◆ **EXERCISE**
From the line below that contains "let r := sat t.range.1 t.range.2 v" to the line that contains "applies. -/", repeat every line exactly, both ends included, and nothing else.

____ INPUT

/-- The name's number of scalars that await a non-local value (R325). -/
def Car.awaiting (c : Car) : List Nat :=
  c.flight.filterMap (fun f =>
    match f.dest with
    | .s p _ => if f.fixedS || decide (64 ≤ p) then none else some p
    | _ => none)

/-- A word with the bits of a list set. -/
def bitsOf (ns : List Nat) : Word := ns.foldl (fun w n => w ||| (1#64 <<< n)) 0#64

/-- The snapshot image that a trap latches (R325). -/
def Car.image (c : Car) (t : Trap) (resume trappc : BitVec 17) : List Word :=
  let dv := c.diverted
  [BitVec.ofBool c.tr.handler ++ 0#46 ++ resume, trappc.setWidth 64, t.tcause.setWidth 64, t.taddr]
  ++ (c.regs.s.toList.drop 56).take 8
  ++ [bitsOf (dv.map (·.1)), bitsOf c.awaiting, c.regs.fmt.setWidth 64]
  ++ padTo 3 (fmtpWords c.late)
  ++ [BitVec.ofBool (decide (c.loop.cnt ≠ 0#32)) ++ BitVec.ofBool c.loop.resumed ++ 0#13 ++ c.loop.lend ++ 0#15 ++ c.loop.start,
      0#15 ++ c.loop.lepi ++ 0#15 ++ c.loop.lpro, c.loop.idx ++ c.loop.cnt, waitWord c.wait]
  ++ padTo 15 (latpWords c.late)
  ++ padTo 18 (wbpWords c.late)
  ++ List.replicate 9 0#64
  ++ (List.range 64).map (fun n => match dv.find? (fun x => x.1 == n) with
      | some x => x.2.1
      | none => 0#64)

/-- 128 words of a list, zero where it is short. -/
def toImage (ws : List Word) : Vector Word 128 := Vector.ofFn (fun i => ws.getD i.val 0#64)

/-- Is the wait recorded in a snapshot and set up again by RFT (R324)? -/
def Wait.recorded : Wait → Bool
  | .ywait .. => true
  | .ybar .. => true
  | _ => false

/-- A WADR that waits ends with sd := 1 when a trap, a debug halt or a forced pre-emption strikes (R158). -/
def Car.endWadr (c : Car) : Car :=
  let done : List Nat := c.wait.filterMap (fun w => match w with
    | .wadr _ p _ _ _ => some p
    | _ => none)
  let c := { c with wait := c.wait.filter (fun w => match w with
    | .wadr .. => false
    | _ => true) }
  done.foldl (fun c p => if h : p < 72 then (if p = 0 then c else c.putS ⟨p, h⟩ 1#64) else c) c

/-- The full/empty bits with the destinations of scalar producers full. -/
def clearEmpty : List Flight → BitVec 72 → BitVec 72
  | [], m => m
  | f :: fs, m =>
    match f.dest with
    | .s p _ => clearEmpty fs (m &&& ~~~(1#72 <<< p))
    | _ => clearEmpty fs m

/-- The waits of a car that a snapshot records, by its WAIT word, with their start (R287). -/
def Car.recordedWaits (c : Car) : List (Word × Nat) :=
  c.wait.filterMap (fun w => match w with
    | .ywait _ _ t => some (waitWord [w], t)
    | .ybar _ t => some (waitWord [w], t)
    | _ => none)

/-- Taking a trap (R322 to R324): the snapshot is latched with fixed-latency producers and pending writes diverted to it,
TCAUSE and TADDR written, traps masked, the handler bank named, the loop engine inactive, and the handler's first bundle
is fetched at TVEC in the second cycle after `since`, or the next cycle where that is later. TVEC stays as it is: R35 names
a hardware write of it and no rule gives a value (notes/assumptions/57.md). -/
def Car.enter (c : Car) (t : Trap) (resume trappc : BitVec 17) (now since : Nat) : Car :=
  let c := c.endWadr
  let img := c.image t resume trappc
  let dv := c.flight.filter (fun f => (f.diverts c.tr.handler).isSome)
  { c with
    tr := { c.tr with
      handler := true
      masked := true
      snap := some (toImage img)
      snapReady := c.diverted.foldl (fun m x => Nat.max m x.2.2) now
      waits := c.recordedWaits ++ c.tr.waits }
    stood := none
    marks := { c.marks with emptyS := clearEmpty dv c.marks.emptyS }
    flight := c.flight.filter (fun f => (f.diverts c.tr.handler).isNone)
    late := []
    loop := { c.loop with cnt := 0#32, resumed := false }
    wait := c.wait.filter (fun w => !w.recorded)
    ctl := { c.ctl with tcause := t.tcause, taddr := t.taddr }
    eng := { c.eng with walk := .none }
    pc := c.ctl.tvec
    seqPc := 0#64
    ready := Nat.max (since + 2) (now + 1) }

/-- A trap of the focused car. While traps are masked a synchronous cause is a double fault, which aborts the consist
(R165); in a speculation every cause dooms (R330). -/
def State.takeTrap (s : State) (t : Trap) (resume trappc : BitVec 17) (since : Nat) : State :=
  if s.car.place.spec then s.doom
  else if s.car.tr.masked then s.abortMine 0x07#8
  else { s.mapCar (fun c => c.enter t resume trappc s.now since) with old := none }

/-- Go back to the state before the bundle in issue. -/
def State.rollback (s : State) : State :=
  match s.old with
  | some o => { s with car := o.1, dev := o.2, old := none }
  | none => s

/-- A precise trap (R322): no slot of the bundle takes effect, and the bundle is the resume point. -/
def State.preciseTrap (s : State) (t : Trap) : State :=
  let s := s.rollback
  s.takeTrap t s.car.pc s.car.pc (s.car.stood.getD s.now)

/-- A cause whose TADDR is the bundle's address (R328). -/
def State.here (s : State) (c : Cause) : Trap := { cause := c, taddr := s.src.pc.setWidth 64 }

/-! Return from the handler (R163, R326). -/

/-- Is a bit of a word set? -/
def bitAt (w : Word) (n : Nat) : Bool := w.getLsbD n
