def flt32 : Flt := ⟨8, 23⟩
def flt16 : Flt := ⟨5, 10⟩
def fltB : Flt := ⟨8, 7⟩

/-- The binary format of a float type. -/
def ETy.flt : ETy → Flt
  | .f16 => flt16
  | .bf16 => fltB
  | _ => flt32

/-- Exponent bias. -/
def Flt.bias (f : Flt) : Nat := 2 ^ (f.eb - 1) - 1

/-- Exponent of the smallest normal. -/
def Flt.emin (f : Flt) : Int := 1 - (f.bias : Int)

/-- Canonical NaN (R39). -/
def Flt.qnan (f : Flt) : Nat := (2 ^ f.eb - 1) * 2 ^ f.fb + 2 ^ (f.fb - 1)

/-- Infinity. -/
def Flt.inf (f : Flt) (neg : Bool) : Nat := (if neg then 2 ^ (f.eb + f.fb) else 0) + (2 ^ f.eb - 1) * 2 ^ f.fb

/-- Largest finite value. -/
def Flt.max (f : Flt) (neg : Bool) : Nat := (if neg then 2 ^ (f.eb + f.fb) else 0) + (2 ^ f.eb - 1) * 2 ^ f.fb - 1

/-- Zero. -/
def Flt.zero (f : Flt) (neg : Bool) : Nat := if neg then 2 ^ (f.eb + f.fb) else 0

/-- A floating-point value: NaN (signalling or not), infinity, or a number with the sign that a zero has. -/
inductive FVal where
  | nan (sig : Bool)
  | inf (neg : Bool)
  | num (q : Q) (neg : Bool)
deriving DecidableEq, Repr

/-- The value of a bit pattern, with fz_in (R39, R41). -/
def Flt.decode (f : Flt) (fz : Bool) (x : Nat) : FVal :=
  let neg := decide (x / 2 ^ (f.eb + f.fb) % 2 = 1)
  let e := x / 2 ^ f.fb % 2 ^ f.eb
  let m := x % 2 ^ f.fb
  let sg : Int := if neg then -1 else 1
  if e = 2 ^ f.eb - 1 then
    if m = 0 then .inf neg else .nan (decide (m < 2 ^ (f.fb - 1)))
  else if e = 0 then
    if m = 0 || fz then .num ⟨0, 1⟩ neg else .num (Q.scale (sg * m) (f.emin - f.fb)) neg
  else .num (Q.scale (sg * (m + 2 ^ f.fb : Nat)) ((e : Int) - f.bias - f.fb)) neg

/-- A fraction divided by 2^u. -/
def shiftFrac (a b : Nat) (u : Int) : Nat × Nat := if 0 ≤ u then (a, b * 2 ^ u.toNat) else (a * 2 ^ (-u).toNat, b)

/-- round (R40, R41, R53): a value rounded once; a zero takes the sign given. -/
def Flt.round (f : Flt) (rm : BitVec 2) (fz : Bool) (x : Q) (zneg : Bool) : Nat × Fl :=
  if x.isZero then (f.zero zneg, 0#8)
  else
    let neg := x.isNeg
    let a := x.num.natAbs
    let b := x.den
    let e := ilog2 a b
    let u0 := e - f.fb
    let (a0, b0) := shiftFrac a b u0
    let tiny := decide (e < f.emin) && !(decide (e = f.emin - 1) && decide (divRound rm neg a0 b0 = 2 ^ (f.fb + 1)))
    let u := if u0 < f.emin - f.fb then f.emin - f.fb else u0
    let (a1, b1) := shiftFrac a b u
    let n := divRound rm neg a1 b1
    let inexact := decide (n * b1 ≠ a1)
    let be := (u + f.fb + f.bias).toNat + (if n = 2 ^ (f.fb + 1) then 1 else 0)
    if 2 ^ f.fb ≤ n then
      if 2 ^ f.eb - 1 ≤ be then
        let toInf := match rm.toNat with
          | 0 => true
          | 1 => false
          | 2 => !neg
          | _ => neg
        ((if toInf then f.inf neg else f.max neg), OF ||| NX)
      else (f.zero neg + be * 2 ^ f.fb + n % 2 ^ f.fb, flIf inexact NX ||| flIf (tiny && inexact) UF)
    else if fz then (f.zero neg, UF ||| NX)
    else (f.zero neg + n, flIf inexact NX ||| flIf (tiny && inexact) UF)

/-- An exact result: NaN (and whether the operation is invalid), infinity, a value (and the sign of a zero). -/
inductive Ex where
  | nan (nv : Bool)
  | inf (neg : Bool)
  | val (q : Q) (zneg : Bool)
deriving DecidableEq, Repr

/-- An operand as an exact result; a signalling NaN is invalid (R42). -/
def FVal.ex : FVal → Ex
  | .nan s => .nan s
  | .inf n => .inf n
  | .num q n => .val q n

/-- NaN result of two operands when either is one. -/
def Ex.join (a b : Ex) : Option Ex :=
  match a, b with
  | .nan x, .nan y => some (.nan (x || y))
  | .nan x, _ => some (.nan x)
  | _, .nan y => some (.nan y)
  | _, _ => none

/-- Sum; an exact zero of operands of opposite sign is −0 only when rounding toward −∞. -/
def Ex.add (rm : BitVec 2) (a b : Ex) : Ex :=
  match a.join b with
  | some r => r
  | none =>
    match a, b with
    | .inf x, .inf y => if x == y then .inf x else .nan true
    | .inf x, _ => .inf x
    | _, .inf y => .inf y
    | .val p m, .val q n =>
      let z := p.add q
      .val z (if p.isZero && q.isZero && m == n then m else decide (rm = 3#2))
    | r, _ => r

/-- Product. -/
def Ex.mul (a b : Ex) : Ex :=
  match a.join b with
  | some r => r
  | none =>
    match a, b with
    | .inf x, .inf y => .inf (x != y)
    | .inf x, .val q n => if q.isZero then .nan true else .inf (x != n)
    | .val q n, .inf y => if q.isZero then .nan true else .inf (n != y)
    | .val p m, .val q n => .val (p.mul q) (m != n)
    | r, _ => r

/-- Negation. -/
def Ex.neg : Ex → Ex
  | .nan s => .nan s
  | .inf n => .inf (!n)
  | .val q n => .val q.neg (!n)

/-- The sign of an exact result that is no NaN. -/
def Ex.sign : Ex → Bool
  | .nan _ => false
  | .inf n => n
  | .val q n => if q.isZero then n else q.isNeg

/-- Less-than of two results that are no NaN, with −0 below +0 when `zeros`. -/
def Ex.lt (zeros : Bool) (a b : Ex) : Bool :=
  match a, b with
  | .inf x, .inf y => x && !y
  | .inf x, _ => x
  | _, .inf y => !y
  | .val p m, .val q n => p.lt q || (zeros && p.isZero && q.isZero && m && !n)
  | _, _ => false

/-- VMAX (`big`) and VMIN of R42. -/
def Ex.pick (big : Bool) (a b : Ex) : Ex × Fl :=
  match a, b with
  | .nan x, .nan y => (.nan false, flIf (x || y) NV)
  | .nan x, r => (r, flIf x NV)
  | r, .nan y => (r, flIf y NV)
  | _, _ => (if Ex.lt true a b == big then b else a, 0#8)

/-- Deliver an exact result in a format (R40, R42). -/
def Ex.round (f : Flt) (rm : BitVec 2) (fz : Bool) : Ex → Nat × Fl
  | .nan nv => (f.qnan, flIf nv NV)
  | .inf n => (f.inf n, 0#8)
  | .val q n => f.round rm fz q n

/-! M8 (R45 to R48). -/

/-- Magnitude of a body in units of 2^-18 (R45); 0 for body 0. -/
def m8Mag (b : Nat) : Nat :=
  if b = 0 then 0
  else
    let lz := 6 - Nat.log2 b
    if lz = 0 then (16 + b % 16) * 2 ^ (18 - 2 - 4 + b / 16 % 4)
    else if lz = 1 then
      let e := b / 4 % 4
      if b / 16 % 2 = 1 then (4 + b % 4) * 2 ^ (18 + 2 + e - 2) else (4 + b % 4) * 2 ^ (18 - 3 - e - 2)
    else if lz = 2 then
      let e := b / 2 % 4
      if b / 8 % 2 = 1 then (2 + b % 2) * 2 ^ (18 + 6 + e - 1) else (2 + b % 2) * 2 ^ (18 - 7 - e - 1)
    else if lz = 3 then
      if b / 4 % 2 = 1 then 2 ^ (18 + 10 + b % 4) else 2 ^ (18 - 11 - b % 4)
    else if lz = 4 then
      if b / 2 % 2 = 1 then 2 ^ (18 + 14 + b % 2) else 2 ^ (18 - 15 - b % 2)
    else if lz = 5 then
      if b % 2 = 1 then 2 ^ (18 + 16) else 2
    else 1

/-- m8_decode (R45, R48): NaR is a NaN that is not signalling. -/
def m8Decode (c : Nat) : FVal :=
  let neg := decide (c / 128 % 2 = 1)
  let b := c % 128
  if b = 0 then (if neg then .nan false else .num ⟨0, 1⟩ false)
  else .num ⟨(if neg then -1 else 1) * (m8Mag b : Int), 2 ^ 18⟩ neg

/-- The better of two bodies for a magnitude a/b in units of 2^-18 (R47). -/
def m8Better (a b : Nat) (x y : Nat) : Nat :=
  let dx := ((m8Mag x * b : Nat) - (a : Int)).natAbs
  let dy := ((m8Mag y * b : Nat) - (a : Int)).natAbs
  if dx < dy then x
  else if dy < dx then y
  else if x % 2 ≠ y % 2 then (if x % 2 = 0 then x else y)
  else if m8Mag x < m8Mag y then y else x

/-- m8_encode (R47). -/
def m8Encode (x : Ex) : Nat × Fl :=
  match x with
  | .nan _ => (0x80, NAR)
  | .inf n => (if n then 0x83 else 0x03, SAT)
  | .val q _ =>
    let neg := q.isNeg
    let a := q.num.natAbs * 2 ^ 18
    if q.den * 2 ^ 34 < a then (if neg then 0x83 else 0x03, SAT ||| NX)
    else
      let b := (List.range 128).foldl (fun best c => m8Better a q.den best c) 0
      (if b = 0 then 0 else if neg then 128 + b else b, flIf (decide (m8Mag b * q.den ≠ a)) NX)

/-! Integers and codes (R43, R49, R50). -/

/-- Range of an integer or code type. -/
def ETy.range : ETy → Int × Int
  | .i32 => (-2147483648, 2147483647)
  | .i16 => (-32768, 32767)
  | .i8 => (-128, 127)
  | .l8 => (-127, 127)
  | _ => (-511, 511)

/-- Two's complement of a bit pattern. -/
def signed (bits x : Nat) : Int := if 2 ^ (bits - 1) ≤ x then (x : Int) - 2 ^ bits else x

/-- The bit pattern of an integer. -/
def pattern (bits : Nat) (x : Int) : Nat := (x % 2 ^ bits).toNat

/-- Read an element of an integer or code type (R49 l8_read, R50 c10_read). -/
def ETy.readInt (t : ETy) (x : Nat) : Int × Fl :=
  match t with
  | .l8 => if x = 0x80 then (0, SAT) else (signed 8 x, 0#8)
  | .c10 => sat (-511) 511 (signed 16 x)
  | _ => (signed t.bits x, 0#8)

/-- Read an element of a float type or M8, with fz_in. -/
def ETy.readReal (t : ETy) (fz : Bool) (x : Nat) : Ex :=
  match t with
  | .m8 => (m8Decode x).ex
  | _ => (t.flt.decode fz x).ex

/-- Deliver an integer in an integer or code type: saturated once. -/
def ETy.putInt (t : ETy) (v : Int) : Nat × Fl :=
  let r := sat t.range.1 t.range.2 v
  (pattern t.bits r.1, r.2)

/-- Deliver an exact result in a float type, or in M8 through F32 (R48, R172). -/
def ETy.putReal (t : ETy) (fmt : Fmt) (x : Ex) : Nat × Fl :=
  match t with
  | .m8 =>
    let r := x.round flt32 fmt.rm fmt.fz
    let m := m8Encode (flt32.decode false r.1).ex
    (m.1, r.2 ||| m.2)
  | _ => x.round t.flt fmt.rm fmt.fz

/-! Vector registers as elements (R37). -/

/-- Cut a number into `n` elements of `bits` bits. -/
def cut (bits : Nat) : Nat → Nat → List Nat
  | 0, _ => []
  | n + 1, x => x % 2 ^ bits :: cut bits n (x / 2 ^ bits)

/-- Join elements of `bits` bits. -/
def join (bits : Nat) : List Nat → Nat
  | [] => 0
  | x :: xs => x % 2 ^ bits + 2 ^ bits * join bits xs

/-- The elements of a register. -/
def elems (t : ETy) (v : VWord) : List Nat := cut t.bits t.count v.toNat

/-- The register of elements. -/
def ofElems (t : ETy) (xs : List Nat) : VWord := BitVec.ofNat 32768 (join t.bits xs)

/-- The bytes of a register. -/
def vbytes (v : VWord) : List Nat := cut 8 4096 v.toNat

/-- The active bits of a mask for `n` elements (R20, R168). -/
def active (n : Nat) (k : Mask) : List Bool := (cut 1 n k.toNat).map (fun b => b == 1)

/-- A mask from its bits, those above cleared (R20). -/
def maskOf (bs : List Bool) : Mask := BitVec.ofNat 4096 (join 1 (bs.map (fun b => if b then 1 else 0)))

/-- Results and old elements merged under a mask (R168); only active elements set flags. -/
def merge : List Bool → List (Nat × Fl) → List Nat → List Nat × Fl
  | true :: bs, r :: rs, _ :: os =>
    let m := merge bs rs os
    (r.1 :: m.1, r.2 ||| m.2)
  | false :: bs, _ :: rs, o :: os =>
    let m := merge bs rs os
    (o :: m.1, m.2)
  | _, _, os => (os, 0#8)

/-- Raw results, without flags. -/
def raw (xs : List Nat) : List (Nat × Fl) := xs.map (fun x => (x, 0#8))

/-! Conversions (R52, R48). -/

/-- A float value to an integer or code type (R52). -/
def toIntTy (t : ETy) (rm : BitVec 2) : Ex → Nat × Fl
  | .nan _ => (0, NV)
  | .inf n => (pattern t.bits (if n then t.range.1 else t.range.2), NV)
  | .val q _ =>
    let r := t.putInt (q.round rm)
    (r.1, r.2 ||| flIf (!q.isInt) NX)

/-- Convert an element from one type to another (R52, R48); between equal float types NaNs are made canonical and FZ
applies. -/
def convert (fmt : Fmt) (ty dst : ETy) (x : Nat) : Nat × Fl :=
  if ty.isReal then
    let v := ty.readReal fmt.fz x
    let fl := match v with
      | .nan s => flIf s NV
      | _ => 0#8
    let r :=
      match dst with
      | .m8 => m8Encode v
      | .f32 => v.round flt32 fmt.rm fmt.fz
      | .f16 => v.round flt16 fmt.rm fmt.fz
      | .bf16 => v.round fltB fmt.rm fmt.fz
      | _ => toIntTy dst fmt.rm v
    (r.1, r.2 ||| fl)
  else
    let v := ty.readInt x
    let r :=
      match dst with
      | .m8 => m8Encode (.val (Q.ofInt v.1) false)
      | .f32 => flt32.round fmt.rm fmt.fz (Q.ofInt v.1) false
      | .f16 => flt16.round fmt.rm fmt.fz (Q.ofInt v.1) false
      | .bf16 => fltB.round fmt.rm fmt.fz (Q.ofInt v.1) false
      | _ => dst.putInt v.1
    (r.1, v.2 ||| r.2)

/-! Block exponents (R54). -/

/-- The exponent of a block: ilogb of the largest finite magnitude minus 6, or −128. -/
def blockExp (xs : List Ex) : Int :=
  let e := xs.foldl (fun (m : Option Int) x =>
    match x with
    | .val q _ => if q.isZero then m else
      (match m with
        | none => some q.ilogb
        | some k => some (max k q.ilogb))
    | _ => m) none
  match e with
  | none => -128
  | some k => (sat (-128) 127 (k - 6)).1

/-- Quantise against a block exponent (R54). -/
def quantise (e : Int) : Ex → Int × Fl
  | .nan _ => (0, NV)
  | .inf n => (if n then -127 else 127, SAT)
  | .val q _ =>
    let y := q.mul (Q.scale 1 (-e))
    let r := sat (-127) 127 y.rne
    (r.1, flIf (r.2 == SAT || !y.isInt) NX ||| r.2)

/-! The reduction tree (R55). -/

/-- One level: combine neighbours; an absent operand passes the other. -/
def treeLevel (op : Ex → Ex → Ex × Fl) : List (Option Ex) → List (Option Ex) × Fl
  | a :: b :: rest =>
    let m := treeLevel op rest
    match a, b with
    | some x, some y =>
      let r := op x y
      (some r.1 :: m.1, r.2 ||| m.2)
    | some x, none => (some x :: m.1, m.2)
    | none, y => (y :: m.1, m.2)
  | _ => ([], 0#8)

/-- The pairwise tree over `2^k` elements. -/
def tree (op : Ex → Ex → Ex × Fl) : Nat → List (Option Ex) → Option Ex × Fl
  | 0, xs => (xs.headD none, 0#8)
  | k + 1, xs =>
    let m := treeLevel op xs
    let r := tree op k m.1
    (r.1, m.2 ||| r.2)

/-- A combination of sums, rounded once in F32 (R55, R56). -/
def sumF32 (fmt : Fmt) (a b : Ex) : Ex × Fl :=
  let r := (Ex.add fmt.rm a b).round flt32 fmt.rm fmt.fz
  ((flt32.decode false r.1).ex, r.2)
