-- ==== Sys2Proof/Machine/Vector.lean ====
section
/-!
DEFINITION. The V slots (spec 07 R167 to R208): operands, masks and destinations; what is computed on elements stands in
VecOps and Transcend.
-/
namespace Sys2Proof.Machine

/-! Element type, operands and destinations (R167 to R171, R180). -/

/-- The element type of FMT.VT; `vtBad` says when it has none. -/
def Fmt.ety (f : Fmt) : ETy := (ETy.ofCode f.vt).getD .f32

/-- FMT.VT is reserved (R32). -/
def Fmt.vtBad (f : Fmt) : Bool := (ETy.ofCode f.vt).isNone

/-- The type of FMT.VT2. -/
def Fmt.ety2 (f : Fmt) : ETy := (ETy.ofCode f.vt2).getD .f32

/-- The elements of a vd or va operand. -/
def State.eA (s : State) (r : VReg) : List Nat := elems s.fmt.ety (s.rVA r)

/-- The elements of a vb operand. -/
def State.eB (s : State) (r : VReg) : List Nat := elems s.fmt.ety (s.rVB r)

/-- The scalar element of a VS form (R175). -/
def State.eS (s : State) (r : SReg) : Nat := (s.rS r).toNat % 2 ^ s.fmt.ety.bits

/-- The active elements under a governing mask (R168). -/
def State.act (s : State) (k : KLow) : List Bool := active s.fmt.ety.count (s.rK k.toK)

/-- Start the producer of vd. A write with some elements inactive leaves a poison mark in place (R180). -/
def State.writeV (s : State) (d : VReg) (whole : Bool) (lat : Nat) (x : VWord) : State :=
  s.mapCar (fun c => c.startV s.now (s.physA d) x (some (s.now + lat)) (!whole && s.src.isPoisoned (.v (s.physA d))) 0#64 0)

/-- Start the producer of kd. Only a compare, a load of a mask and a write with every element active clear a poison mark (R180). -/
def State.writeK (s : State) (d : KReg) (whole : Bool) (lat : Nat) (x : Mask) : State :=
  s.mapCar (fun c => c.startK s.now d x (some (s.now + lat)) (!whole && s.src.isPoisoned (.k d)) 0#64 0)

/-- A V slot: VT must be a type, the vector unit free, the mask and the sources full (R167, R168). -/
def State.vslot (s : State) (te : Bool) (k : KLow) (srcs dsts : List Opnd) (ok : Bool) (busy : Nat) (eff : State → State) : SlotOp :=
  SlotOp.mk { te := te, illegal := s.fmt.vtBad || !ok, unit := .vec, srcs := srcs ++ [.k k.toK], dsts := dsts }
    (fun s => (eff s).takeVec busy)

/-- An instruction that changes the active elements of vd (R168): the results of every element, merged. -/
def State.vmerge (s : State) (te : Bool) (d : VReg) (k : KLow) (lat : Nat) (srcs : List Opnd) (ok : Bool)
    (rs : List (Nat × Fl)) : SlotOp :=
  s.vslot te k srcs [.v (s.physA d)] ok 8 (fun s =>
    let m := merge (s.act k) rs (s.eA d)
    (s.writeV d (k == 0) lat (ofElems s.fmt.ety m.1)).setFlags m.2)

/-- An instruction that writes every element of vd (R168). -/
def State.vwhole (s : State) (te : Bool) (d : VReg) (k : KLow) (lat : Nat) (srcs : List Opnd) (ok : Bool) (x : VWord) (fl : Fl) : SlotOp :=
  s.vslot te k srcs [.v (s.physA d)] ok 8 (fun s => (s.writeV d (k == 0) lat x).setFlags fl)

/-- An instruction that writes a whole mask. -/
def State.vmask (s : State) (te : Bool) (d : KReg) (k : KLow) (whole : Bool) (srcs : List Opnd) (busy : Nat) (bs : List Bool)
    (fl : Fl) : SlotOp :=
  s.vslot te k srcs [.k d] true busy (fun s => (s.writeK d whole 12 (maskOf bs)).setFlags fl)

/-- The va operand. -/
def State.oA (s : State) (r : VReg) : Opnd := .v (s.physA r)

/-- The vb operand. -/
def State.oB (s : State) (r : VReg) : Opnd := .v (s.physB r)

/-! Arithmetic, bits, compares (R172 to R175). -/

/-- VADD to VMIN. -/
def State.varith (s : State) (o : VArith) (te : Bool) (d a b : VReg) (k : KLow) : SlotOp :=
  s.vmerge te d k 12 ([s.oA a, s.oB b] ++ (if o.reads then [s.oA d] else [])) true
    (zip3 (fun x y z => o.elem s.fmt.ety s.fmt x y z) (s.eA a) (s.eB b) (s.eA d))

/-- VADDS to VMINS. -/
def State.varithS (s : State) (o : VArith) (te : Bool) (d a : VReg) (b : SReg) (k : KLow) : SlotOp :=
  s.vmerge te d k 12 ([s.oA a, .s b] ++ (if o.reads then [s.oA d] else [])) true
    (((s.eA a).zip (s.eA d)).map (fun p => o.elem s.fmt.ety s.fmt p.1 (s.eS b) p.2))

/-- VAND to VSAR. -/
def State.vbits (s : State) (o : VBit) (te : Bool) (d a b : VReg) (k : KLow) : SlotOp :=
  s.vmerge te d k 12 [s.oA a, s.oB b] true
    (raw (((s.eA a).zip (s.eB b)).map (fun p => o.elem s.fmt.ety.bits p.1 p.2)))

________

◆ **ANSWER TO THIS PROBLEM**
  let r := sat t.range.1 t.range.2 v
  (pattern t.bits r.1, r.2)

/-- Deliver an exact result in a float type, or in M8 through F32 (R48, R172). -/
def ETy.putReal (t : ETy) (fmt : Fmt) (x : Ex) : Nat × Fl :=
  match t with
  | .m8 =>
    let r := x.round flt32 fmt.rm fmt.fz
    let m := m8Encode (flt32.decode false r.1).ex
    (m.1, r.2 ||| m.2)
  | _ => x.round t.flt fmt.rm fmt.fz

/-! Vector registers as elements (R37). -/

/-- Cut a number into `n` elements of `bits` bits. -/
def cut (bits : Nat) : Nat → Nat → List Nat
  | 0, _ => []
  | n + 1, x => x % 2 ^ bits :: cut bits n (x / 2 ^ bits)

/-- Join elements of `bits` bits. -/
def join (bits : Nat) : List Nat → Nat
  | [] => 0
  | x :: xs => x % 2 ^ bits + 2 ^ bits * join bits xs

/-- The elements of a register. -/
def elems (t : ETy) (v : VWord) : List Nat := cut t.bits t.count v.toNat

/-- The register of elements. -/
def ofElems (t : ETy) (xs : List Nat) : VWord := BitVec.ofNat 32768 (join t.bits xs)

/-- The bytes of a register. -/
def vbytes (v : VWord) : List Nat := cut 8 4096 v.toNat

/-- The active bits of a mask for `n` elements (R20, R168). -/
def active (n : Nat) (k : Mask) : List Bool := (cut 1 n k.toNat).map (fun b => b == 1)

/-- A mask from its bits, those above cleared (R20). -/
def maskOf (bs : List Bool) : Mask := BitVec.ofNat 4096 (join 1 (bs.map (fun b => if b then 1 else 0)))

/-- Results and old elements merged under a mask (R168); only active elements set flags. -/
def merge : List Bool → List (Nat × Fl) → List Nat → List Nat × Fl
  | true :: bs, r :: rs, _ :: os =>
    let m := merge bs rs os
    (r.1 :: m.1, r.2 ||| m.2)
  | false :: bs, _ :: rs, o :: os =>
    let m := merge bs rs os
    (o :: m.1, m.2)
  | _, _, os => (os, 0#8)

/-- Raw results, without flags. -/
def raw (xs : List Nat) : List (Nat × Fl) := xs.map (fun x => (x, 0#8))

/-! Conversions (R52, R48). -/

/-- A float value to an integer or code type (R52). -/
def toIntTy (t : ETy) (rm : BitVec 2) : Ex → Nat × Fl
  | .nan _ => (0, NV)
  | .inf n => (pattern t.bits (if n then t.range.1 else t.range.2), NV)
  | .val q _ =>
    let r := t.putInt (q.round rm)
    (r.1, r.2 ||| flIf (!q.isInt) NX)

/-- Convert an element from one type to another (R52, R48); between equal float types NaNs are made canonical and FZ
applies. -/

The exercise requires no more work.